Evaluating Prediction Models
|Model||Variable(s)||R-squared||Mean Squared Error||Leave One Out Validation||Cross Validation|
|Time-For-Change||Second Quarter GDP, Net Approval, Incumbency Status||0.68||2.87||-2.86||1.45|
|Week 3||Average Support||0.72||2.50||-0.91||1.56|
As the table demonstrates, I will compare the time-for-change model to my previous best model (Week 3), a linear regression model based on average support. I will evaluate each model’s predictive ability of an incumbent party candidate’s two-party popular vote share based on their in-sample fit and out-of-sample error, with the variables in the table giving insight into each of these metrics.
In-sample fit. Given the relatively high r-squared and low mean squared error values, the model with the best in-sample fit is the week 3 model.
Out-of-sample error. Although my week 3 model has a lower leave-one-out validation value, the model with the least out-of-sample error is the time-for-change model. This is due to such model having a lower cross-validation value than my week 3 model, which is more indicative of out-of-sample error given it averages multiple leave-one-out validations.
Overall, both models have fair in-sample fit and out-of-sample error. However, given the time-for-change model has a lower out-of-sample error, I would ultimately consider the time-for-change model more predictive of an incumbent party candidate’s two-party popular vote share than the week 3 model.
Predictions for 2020
The time-for-change model’s prediction for the incumbent party candidate’s (Trump) two-party popular vote share is 31.76%. This is substantially lower than the prediction associated with my week 3 model, which stands at 50.04%. One possible reason for this discrepancy is the time-for-change model’s inclusion of second-quarter GDP, which is drastically lower in 2020 than in any previous election year post-1948.
The prediction interval associated with each model’s predictions also differed, with the time-for-change model’s prediction interval, ranging from 12.15% to 51.36%, being substantially wider than my week 3 model’s interval, which ranged from 43.8% to 56.28%.
Ultimately, the differences in the predictions associated with both models underscore the uncertainty in predicting the 2020 incumbent party candidate’s vote share. Such predictions also indicate the smaller role incumbency might play in the 2020 election, given its small effect on the time-for-change model’s low two-party vote share prediction for Trump.

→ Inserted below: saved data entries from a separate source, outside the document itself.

theorem kept_execHalsoTimeTick (p : PortId) (xm : HalsoTick) (t : Grain) (hm : [.sys, .hqm, .time, .halso,
    .perf, .out, .free] ⊆ m) (h : Kept m s0 s) : KeptR m s0 (execHalsoTimeTick p xm t s) := by
  unfold execHalsoTimeTick
  try dsimp only
  repeat' first
    | with_reducible assumption | with_reducible exact List.Subset.trans (by decide) hm
    | with_reducible apply kept_atGrain | with_reducible apply kept_modPort
    | with_reducible apply kept_forwardTick | with_reducible apply keptR_next | exact fun z => z | split
    | with_reducible apply kept_foldl | (intro t a ht; try dsimp only) | (intro t ht; try dsimp only)

theorem kept_spanMark (hm : [.out] ⊆ m) (h : Kept m s0 s) : Kept m s0 (spanMark s) := by
  unfold spanMark
  try dsimp only
  repeat' first
    | with_reducible assumption | with_reducible exact List.Subset.trans (by decide) hm
    | with_reducible apply kept_broadcast0 | exact fun z => z | split | with_reducible apply kept_foldl
    | (intro t a ht; try dsimp only) | (intro t ht; try dsimp only)

theorem kept_copyTick (hm : [.halso] ⊆ m) (h : Kept m s0 s) : Kept m s0 (copyTick s) := by
  unfold copyTick
  try dsimp only
  repeat' first
    | with_reducible assumption | with_reducible exact List.Subset.trans (by decide) hm
    | with_reducible apply kept_modHalso | exact fun z => z | split | with_reducible apply kept_foldl
    | (intro t a ht; try dsimp only) | (intro t ht; try dsimp only)

theorem kept_halsoTick (hm : [.halso, .out] ⊆ m) (h : Kept m s0 s) : Kept m s0 (halsoTick s) := by
  unfold halsoTick
  try dsimp only
  repeat' first
    | with_reducible assumption | with_reducible exact List.Subset.trans (by decide) hm
    | with_reducible apply kept_sendOn | with_reducible apply kept_modPort | exact fun z => z | split
    | with_reducible apply kept_foldl | (intro t a ht; try dsimp only) | (intro t ht; try dsimp only)

theorem kept_execHalsoCableWrite (p : PortId) (w : Wr) (hm : [.time, .halso] ⊆ m) (h : Kept m s0 s) : KeptR m s0
    (execHalsoCableWrite p w s) := by
  unfold execHalsoCableWrite
  try dsimp only
  repeat' first
    | with_reducible assumption | with_reducible exact List.Subset.trans (by decide) hm
    | with_reducible apply keptR_onBlock | with_reducible apply kept_modPort
    | with_reducible apply kept_enterAcquire | with_reducible apply keptR_next | exact fun z => z | split
    | with_reducible apply kept_foldl | (intro t a ht; try dsimp only) | (intro t ht; try dsimp only)

theorem kept_joinDomain (hm : [.time, .halso, .clock] ⊆ m) (h : Kept m s0 s) : Kept m s0 (joinDomain s) := by
  unfold joinDomain
  try dsimp only
  repeat' first
    | with_reducible assumption | with_reducible exact List.Subset.trans (by decide) hm
    | with_reducible apply kept_tsNote | with_reducible refine kept_modTime _ ?_ rfl ?_
    | with_reducible apply kept_modTimeClock | with_reducible apply kept_endSlew
    | with_reducible apply kept_enterAcquire | with_reducible apply kept_modHalso | exact fun z => z | split
    | with_reducible apply kept_foldl | (intro t a ht; try dsimp only) | (intro t ht; try dsimp only)

theorem kept_execHalsoJoin (hm : [.time, .halso, .clock] ⊆ m) (h : Kept m s0 s) : KeptR m s0 (execHalsoJoin s)
    := by
  unfold execHalsoJoin
  try dsimp only
  repeat' first
    | with_reducible assumption | with_reducible exact List.Subset.trans (by decide) hm
    | with_reducible apply kept_modHalso | with_reducible apply kept_joinDomain
    | with_reducible apply keptR_next | exact fun z => z | split | with_reducible apply kept_foldl
    | (intro t a ht; try dsimp only) | (intro t ht; try dsimp only)

theorem kept_execHalsoUpstreamLost (otherSide : Bool) (hm : [.sys, .hqm, .time, .halso, .perf, .out] ⊆ m) (h :
    Kept m s0 s) : KeptR m s0 (execHalsoUpstreamLost otherSide s) := by
  unfold execHalsoUpstreamLost
  try dsimp only
  repeat' first
    | with_reducible assumption | with_reducible exact List.Subset.trans (by decide) hm
    | with_reducible apply kept_modHalso | with_reducible apply kept_raiseIrq
    | with_reducible apply kept_enterHold | with_reducible apply keptR_next | exact fun z => z | split
    | with_reducible apply kept_foldl | (intro t a ht; try dsimp only) | (intro t ht; try dsimp only)

theorem kept_execHalsoServoOffset (_p : PortId) (dev : BitVec 4) (state : BitVec 3) (traceable : Bool) (e :
    BitVec 48) (hm : [.halso, .out] ⊆ m) (h : Kept m s0 s) : KeptR m s0 (execHalsoServoOffset _p dev state
    traceable e s) := by
  unfold execHalsoServoOffset
  try dsimp only
  repeat' first
    | with_reducible assumption | with_reducible exact List.Subset.trans (by decide) hm
    | with_reducible apply kept_modHalso | with_reducible apply kept_sendSide | with_reducible apply keptR_next
    | exact fun z => z | split | with_reducible apply kept_foldl | (intro t a ht; try dsimp only)
    | (intro t ht; try dsimp only)

theorem kept_armPlan (dev : Nat) (b : Nat) (span : Nat) (p : Nat) (hm : [.barriers, .out] ⊆ m) (h : Kept m s0 s)
    : Kept m s0 (armPlan dev b span p s) := by
  unfold armPlan
  try dsimp only
  repeat' first
    | with_reducible assumption | with_reducible exact List.Subset.trans (by decide) hm
    | with_reducible apply kept_updateBarrier | with_reducible apply kept_modBarrier | exact fun z => z | split
    | with_reducible apply kept_foldl | (intro t a ht; try dsimp only) | (intro t ht; try dsimp only)

theorem kept_execHalsoArm (p : PortId) (dev : BitVec 4) (barrier : Fin 32) (span : BitVec 32) (hm : [.barriers,
    .halso, .out] ⊆ m) (h : Kept m s0 s) : KeptR m s0 (execHalsoArm p dev barrier span s) := by
  unfold execHalsoArm
  try dsimp only
  repeat' first
    | with_reducible assumption | with_reducible exact List.Subset.trans (by decide) hm
    | with_reducible apply kept_receive0 | with_reducible apply kept_armPlan | with_reducible apply keptR_next
    | exact fun z => z | split | with_reducible apply kept_foldl | (intro t a ht; try dsimp only)
    | (intro t ht; try dsimp only)

theorem kept_missRemote (xm : Nat) (hm : [.cap] ⊆ m) (h : Kept m s0 s) : Kept m s0 (missRemote xm s) := by
  unfold missRemote
  try dsimp only
  repeat' first
    | with_reducible assumption | with_reducible exact List.Subset.trans (by decide) hm
    | with_reducible apply kept_modGroup | with_reducible apply kept_modUnit | exact fun z => z | split
    | with_reducible apply kept_foldl | (intro t a ht; try dsimp only) | (intro t ht; try dsimp only)

theorem kept_remoteFiring (gid : BitVec 8) (dev : Nat) (t : Nat) (xm : Nat) (hm : [.cap] ⊆ m) (h : Kept m s0 s)
    : Kept m s0 (remoteFiring gid dev t xm s) := by
  unfold remoteFiring
  try dsimp only
  repeat' first
    | with_reducible assumption | with_reducible exact List.Subset.trans (by decide) hm
    | with_reducible apply kept_trigger | with_reducible apply kept_missRemote
    | with_reducible apply kept_modGroup | exact fun z => z | with_reducible apply kept_elim | split
    | with_reducible apply kept_foldl | (intro t a ht; try dsimp only) | (intro t ht; try dsimp only)
    | (intro v; try dsimp only)
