theorem kept_writePerf (o : Nat) (w : Wr) (hm : [.perf] ⊆ m) (h : Kept m s0 s) : Kept m s0 (writePerf o w s) :=
    by
  unfold writePerf
  try dsimp only
  repeat' first
    | with_reducible assumption | with_reducible exact List.Subset.trans (by decide) hm
    | with_reducible apply kept_execPerfFreeze | with_reducible apply kept_modPerf
    | with_reducible apply kept_execSnapshotRequest | with_reducible apply kept_execPerfPsCfgWrite
    | with_reducible apply kept_execPerfSelWrite | exact fun z => z | with_reducible apply kept_after | split
    | with_reducible apply kept_foldl | (intro t a ht; try dsimp only) | (intro t ht; try dsimp only)

theorem kept_writeCfg (o : Nat) (w : Wr) (hm : [.cfg] ⊆ m) (h : Kept m s0 s) : Kept m s0 (writeCfg o w s) := by
  unfold writeCfg
  try dsimp only
  repeat' first
    | with_reducible assumption | with_reducible exact List.Subset.trans (by decide) hm
    | with_reducible refine kept_modCfg _ ?_ rfl ?_ | exact fun z => z | split
    | with_reducible apply kept_foldl | (intro t a ht; try dsimp only) | (intro t ht; try dsimp only)

theorem kept_writeReg (o : Nat) (w : Wr) (hm : [.sys, .hqm, .dram, .vs, .sites, .octets, .pins, .timing, .cap,
    .dds, .time, .halso, .cal, .perf, .cfg, .out, .dramMem] ⊆ m) (h : Kept m s0 s) : Kept m s0 (writeReg o w s)
    := by
  unfold writeReg
  try dsimp only
  repeat' first
    | with_reducible assumption | with_reducible exact List.Subset.trans (by decide) hm
    | with_reducible apply kept_writeSys | with_reducible apply kept_writeHqm
    | with_reducible apply kept_writeSeq | with_reducible refine kept_modVs _ ?_ rfl ?_
    | with_reducible apply kept_writeDram | with_reducible apply kept_writeTiming
    | with_reducible apply kept_writePin | with_reducible apply kept_writeCap
    | with_reducible apply kept_writeDds | with_reducible apply kept_writeTime
    | with_reducible apply kept_writeCal | with_reducible apply kept_writePerf
    | with_reducible apply kept_writeCfg | with_reducible apply kept_writeQctx
    | with_reducible apply kept_writeMsix | with_reducible apply kept_ite | exact fun z => z
    | with_reducible apply kept_elim | exact fun z => z.2.1 | split | with_reducible apply kept_foldl
    | (intro t a ht; try dsimp only) | (intro t ht; try dsimp only) | (intro v; try dsimp only)
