-- ==== Sys2Proof/Laws/KeptReset.lean ====
section
/-!
SUPPORT. What the operations of Machine/Reset.lean keep.
-/

namespace Sys2Proof.Machine

set_option linter.unusedTactic false
set_option linter.unreachableTactic false
set_option linter.unusedVariables false

variable {m : List Part} {s0 s : State}

theorem kept_cutSite (n : Nat) (hm : [.sys, .hqm, .sites, .octets, .pins, .cap, .dds, .halso, .perf, .out] ⊆ m)
    (h : Kept m s0 s) : Kept m s0 (cutSite n s) := by
  unfold cutSite
  try dsimp only
  repeat' first
    | with_reducible assumption | with_reducible exact List.Subset.trans (by decide) hm
    | with_reducible apply kept_endRun | with_reducible apply kept_modSite | with_reducible apply kept_flush
    | exact fun z => z | with_reducible apply kept_elim | split | with_reducible apply kept_foldl
    | (intro t a ht; try dsimp only) | (intro t ht; try dsimp only) | (intro v; try dsimp only)

theorem kept_cutGen (n : Nat) (hm : [.hqm, .dds] ⊆ m) (h : Kept m s0 s) : Kept m s0 (cutGen n s) := by
  unfold cutGen
  try dsimp only
  repeat' first
    | with_reducible assumption | with_reducible exact List.Subset.trans (by decide) hm
    | with_reducible apply kept_stopGen | exact fun z => z | split | with_reducible apply kept_foldl
    | (intro t a ht; try dsimp only) | (intro t ht; try dsimp only)

theorem kept_drainEngine (xm : Nat) (hm : [.dram, .cap, .dramMem] ⊆ m) (h : Kept m s0 s) : Kept m s0
    (drainEngine xm s) := by
  unfold drainEngine
  try dsimp only
  repeat' first
    | with_reducible assumption | with_reducible exact List.Subset.trans (by decide) hm
    | with_reducible apply kept_modEng | with_reducible apply kept_writeStaged | exact fun z => z | split
    | with_reducible apply kept_foldl | (intro t a ht; try dsimp only) | (intro t ht; try dsimp only)

theorem kept_drainGroup (xm : Nat) (hm : [.hqm, .dram, .cap, .dramMem] ⊆ m) (h : Kept m s0 s) : Kept m s0
    (drainGroup xm s) := by
  unfold drainGroup
  try dsimp only
  repeat' first
    | with_reducible assumption | with_reducible exact List.Subset.trans (by decide) hm
    | with_reducible apply kept_writeRec | exact fun z => z | split | with_reducible apply kept_foldl
    | (intro t a ht; try dsimp only) | (intro t ht; try dsimp only)

theorem kept_cutGroup (xm : Nat) (hm : [.hqm, .dram, .cap, .dramMem] ⊆ m) (h : Kept m s0 s) : Kept m s0
    (cutGroup xm s) := by
  unfold cutGroup
  try dsimp only
  repeat' first
    | with_reducible assumption | with_reducible exact List.Subset.trans (by decide) hm
    | with_reducible apply kept_drainGroup | with_reducible apply kept_disarmGroup | exact fun z => z | split
    | with_reducible apply kept_foldl | (intro t a ht; try dsimp only) | (intro t ht; try dsimp only)

theorem kept_idleSite (n : Nat) (hm : [.hqm, .sites, .halso, .out] ⊆ m) (h : Kept m s0 s) : Kept m s0 (idleSite
    n s) := by
  unfold idleSite
  try dsimp only
  repeat' first
    | with_reducible assumption | with_reducible exact List.Subset.trans (by decide) hm
    | with_reducible apply kept_completeRun | exact fun z => z | split | with_reducible apply kept_foldl
    | (intro t a ht; try dsimp only) | (intro t ht; try dsimp only)

theorem kept_stopWork (hm : [.sys, .hqm, .dram, .sites, .octets, .pins, .cap, .dds, .halso, .perf, .out,
    .dramMem] ⊆ m) (h : Kept m s0 s) : Kept m s0 (stopWork s) := by
  unfold stopWork
  try dsimp only
  repeat' first
    | with_reducible assumption | with_reducible exact List.Subset.trans (by decide) hm
    | with_reducible apply kept_cutSite | with_reducible apply kept_cutGen | with_reducible apply kept_cutGroup
    | with_reducible apply kept_drainEngine | with_reducible apply kept_idleSite | exact fun z => z | split
    | with_reducible apply kept_foldl | (intro t a ht; try dsimp only) | (intro t ht; try dsimp only)

theorem kept_dropCommands (keepMsix : Bool) (hm : [.sys, .hqm, .dram, .vs, .octets, .pins, .time, .cal,
    .dispatched] ⊆ m) (h : Kept m s0 s) : Kept m s0 (dropCommands keepMsix s) := by
  unfold dropCommands
  try dsimp only
  repeat' first
    | with_reducible assumption | with_reducible exact List.Subset.trans (by decide) hm
    | with_reducible apply kept_pllDown | with_reducible refine kept_modVs _ ?_ rfl ?_
    | with_reducible refine kept_modTime _ ?_ rfl ?_ | with_reducible apply kept_modCal
    | with_reducible apply kept_calIdle | with_reducible apply kept_mapPins
    | with_reducible refine kept_modDram _ ?_ rfl ?_ | with_reducible refine kept_modSys _ ?_ rfl ?_
    | with_reducible refine kept_modHqm _ ?_ rfl ?_ | with_reducible apply kept_modHqmCount | exact fun z => z
    | exact fun z => z.2.1 | exact fun _ => Nat.zero_le 128 | split | with_reducible apply kept_foldl
    | (intro t a ht; try dsimp only) | (intro t ht; try dsimp only)

theorem kept_releaseAll (hm : [.pins, .out] ⊆ m) (h : Kept m s0 s) : Kept m s0 (releaseAll s) := by
  unfold releaseAll
  try dsimp only
  repeat' first
    | with_reducible assumption | with_reducible exact List.Subset.trans (by decide) hm
    | with_reducible apply kept_openBall | exact fun z => z | split | with_reducible apply kept_foldl
    | (intro t a ht; try dsimp only) | (intro t ht; try dsimp only)

theorem wf_keepDram (d : Dram) (h : Mem.wf d.mem = true) : Mem.wf (keepDram d).mem = true := wf_setGrain 0 d h

theorem kept_loseWork (hm : [.sys, .hqm, .dram, .vs, .sites, .barriers, .octets, .pins, .timing, .cap, .dds, .time, .cal, .perf, .out, .dispatched, .dramMem, .vsMem] ⊆ m) (h : Kept m s0 s) : Kept m s0 (loseWork s) := by
  unfold loseWork
  dsimp only
  repeat' first
    | with_reducible assumption | with_reducible exact List.Subset.trans (by decide) hm
    | with_reducible apply kept_releaseAll | with_reducible apply kept_dropCommands
    | with_reducible apply kept_mapOctets | with_reducible apply kept_mapPins | with_reducible apply kept_noSites
    | with_reducible refine kept_modSys _ ?_ rfl ?_ | with_reducible refine kept_modDramMem _ ?_ (wf_keepDram _) ?_
    | with_reducible apply kept_modCal | with_reducible refine kept_modVsMem _ ?_ (fun _ => Mem.wf_nil) ?_
    | with_reducible apply kept_modCap | with_reducible apply kept_modDds | with_reducible apply kept_modPerf
    | with_reducible apply kept_modTiming

theorem kept_hardReset (hm : [.sys, .hqm, .dram, .vs, .sites, .barriers, .octets, .pins, .timing, .cap, .dds, .time, .halso, .cal, .perf, .cfg, .out, .devState, .clock, .dispatched, .dramMem, .vsMem] ⊆ m) (h : Kept m s0 s) : Kept m s0 (hardReset s) := by
  refine h.trans ⟨fun x hx => ?_, fun z => ⟨Mem.wf_nil, Mem.wf_nil, z.2.2⟩,
    fun _ => ⟨SMap.wf_nil, SMap.wf_nil, SMap.wf_nil, SMap.wf_nil⟩, fun _ => Nat.zero_le 128⟩
  cases x <;> first | exact absurd (hm (by decide)) hx | rfl

theorem kept_execPowerOnReset (hm : [.sys, .hqm, .dram, .vs, .sites, .barriers, .octets, .pins, .timing, .cap,
    .dds, .time, .halso, .cal, .perf, .cfg, .out, .devState, .clock, .dispatched, .dramMem, .vsMem] ⊆ m) (h :
    Kept m s0 s) : KeptR m s0 (execPowerOnReset s) := by
  unfold execPowerOnReset
  try dsimp only
  repeat' first
    | with_reducible assumption | with_reducible exact List.Subset.trans (by decide) hm
    | with_reducible apply kept_hardReset | with_reducible refine kept_modTime _ ?_ rfl ?_
    | with_reducible refine kept_modSys _ ?_ rfl ?_ | with_reducible apply keptR_next | exact fun z => z
    | split | with_reducible apply kept_foldl | (intro t a ht; try dsimp only) | (intro t ht; try dsimp only)

theorem kept_execResetNAssert (hm : [.sys, .hqm, .dram, .vs, .sites, .barriers, .octets, .pins, .timing, .cap,
    .dds, .time, .halso, .cal, .perf, .cfg, .out, .devState, .clock, .dispatched, .dramMem, .vsMem] ⊆ m) (h :
    Kept m s0 s) : KeptR m s0 (execResetNAssert s) := by
  unfold execResetNAssert
  try dsimp only
  repeat' first
    | with_reducible assumption | with_reducible exact List.Subset.trans (by decide) hm
    | with_reducible apply kept_hardReset | with_reducible refine kept_modSys _ ?_ rfl ?_
    | with_reducible apply keptR_next | exact fun z => z | split | with_reducible apply kept_foldl
    | (intro t a ht; try dsimp only) | (intro t ht; try dsimp only)

theorem kept_execResetNDeassert (hm : [.sys, .hqm, .perf, .out, .devState] ⊆ m) (h : Kept m s0 s) : KeptR m s0
    (execResetNDeassert s) := by
  unfold execResetNDeassert
  try dsimp only
  repeat' first
    | with_reducible assumption | with_reducible exact List.Subset.trans (by decide) hm
    | with_reducible apply kept_tryBoot | with_reducible refine kept_modSys _ ?_ rfl ?_
    | with_reducible apply keptR_next | exact fun z => z | split | with_reducible apply kept_foldl
    | (intro t a ht; try dsimp only) | (intro t ht; try dsimp only)

theorem kept_execPowerOnResetEnd (hm : [.sys, .hqm, .time, .perf, .out, .devState] ⊆ m) (h : Kept m s0 s) :
    KeptR m s0 (execPowerOnResetEnd s) := by
  unfold execPowerOnResetEnd
  try dsimp only
  repeat' first
    | with_reducible assumption | with_reducible exact List.Subset.trans (by decide) hm
    | with_reducible apply kept_tryBoot | with_reducible refine kept_modTime _ ?_ rfl ?_
    | with_reducible refine kept_modSys _ ?_ rfl ?_ | with_reducible apply keptR_next | exact fun z => z
    | split | with_reducible apply kept_foldl | (intro t a ht; try dsimp only) | (intro t ht; try dsimp only)

theorem kept_execPerstN (hm : [.sys] ⊆ m) (h : Kept m s0 s) : KeptR m s0 (execPerstN s) := by
  unfold execPerstN
  try dsimp only
  repeat' first
    | with_reducible assumption | with_reducible exact List.Subset.trans (by decide) hm
    | with_reducible refine kept_modSys _ ?_ rfl ?_ | with_reducible apply keptR_next | exact fun z => z
    | split | with_reducible apply kept_foldl | (intro t a ht; try dsimp only) | (intro t ht; try dsimp only)

theorem kept_execFlr (hm : [.sys] ⊆ m) (h : Kept m s0 s) : KeptR m s0 (execFlr s) := by
  unfold execFlr
  try dsimp only
  repeat' first
    | with_reducible assumption | with_reducible exact List.Subset.trans (by decide) hm
    | with_reducible refine kept_modSys _ ?_ rfl ?_ | with_reducible apply keptR_next | exact fun z => z
    | split | with_reducible apply kept_foldl | (intro t a ht; try dsimp only) | (intro t ht; try dsimp only)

Overall, my analysis has demonstrated while there is an incumbency advantage in presidential elections, given incumbents have historically performed better than non-incumbents, such will not play a significant role in the 2020 election, given the time-for-change model’s low prediction for Trump. Moreover, while a comparison between the time-for-change model and my week 3 model demonstrates that the time-for-change model has the greater predictive ability, its inclusion of second-quarter election year GDP drags its overall prediction for 2020 down. Future models should consider leveraging these factors in the construction of new predictive models for 2020.